> _Exercise prompt_: Your output should be the lines of the entries below, exactly, from the first one through the line that holds "simp [sendPlant]".

> _Data records_:
========================================

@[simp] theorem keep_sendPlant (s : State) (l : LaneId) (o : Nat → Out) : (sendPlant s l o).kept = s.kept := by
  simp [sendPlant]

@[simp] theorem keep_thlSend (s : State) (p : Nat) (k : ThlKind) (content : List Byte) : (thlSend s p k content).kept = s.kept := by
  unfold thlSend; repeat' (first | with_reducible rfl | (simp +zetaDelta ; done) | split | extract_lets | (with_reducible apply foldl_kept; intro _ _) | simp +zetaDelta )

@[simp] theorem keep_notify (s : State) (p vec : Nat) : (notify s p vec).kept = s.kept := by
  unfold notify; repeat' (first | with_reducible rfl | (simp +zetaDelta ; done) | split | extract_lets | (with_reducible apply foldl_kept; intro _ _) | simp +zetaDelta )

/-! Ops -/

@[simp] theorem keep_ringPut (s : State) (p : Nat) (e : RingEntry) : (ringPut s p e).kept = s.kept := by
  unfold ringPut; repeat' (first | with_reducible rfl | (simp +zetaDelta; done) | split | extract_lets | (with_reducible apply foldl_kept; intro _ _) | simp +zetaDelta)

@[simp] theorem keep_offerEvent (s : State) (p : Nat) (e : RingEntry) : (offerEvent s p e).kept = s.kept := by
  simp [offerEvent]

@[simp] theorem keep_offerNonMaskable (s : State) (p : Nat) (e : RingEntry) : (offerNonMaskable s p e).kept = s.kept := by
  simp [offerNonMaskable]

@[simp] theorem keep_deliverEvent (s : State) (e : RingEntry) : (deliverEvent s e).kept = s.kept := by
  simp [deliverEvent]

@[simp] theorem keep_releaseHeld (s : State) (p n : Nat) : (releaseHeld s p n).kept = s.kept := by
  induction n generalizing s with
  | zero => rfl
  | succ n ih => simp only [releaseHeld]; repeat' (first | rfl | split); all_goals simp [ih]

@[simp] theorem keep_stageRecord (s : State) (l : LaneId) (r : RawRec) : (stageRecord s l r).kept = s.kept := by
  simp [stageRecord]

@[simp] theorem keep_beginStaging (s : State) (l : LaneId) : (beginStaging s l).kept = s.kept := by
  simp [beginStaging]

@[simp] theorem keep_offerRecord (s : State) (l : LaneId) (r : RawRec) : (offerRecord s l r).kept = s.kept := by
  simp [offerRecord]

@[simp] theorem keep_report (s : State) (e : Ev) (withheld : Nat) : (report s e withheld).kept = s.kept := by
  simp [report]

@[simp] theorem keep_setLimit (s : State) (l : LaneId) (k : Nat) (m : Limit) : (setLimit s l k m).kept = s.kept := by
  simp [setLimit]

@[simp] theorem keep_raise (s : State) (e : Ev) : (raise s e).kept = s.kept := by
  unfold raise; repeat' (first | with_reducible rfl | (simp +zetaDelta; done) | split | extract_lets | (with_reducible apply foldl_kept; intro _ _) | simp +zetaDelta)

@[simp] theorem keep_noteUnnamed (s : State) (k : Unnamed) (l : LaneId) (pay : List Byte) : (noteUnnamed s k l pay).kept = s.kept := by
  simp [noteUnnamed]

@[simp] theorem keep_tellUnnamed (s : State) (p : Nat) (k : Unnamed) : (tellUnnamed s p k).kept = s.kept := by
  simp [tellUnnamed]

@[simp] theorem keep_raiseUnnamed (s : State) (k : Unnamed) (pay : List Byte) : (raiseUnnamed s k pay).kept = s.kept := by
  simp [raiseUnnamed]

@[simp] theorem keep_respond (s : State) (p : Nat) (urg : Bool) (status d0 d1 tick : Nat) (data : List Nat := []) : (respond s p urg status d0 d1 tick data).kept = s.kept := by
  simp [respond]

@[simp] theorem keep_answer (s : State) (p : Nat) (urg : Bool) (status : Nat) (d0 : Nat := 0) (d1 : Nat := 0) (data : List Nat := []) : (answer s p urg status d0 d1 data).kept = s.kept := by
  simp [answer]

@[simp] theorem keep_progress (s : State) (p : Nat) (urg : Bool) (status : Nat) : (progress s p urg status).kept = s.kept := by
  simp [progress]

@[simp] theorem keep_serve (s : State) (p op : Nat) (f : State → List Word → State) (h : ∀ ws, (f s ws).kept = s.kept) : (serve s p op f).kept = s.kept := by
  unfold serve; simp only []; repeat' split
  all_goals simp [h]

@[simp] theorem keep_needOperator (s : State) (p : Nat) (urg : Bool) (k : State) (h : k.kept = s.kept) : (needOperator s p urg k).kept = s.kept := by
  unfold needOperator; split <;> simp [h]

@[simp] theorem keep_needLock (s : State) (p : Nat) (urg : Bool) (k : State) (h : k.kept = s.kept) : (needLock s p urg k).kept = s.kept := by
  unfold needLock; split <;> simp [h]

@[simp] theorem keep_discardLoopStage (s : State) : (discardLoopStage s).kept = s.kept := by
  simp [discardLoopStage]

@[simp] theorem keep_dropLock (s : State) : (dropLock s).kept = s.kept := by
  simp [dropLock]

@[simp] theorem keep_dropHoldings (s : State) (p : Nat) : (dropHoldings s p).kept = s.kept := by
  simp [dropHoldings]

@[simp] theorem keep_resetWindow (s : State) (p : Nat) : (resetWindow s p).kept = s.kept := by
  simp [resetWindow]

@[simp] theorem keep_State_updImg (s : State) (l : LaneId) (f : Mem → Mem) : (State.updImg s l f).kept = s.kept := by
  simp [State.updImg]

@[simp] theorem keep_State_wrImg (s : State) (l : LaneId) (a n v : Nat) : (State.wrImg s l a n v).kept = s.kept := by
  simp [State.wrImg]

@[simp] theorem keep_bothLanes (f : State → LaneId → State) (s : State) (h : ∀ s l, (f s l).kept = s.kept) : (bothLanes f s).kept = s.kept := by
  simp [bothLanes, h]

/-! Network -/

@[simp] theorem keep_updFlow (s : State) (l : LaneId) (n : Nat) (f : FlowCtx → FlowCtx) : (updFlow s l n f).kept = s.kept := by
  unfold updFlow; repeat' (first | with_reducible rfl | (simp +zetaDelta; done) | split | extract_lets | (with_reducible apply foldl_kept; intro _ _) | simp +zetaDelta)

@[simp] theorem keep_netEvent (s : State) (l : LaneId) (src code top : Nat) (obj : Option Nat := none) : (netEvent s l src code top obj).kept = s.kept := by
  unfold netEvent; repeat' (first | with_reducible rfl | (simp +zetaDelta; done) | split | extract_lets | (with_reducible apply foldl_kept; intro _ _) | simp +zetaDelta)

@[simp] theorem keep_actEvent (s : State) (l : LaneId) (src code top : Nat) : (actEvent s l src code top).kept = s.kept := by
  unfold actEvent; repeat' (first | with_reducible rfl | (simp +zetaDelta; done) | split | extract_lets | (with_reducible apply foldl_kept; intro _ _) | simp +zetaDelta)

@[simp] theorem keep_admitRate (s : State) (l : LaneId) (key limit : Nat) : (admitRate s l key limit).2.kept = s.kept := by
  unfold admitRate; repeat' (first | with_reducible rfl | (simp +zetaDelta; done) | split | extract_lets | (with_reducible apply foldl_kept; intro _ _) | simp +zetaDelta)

========================================

> _Answer to the problem_:
@[simp] theorem keep_sendPlant (s : State) (l : LaneId) (o : Nat → Out) : (sendPlant s l o).kept = s.kept := by
  simp [sendPlant]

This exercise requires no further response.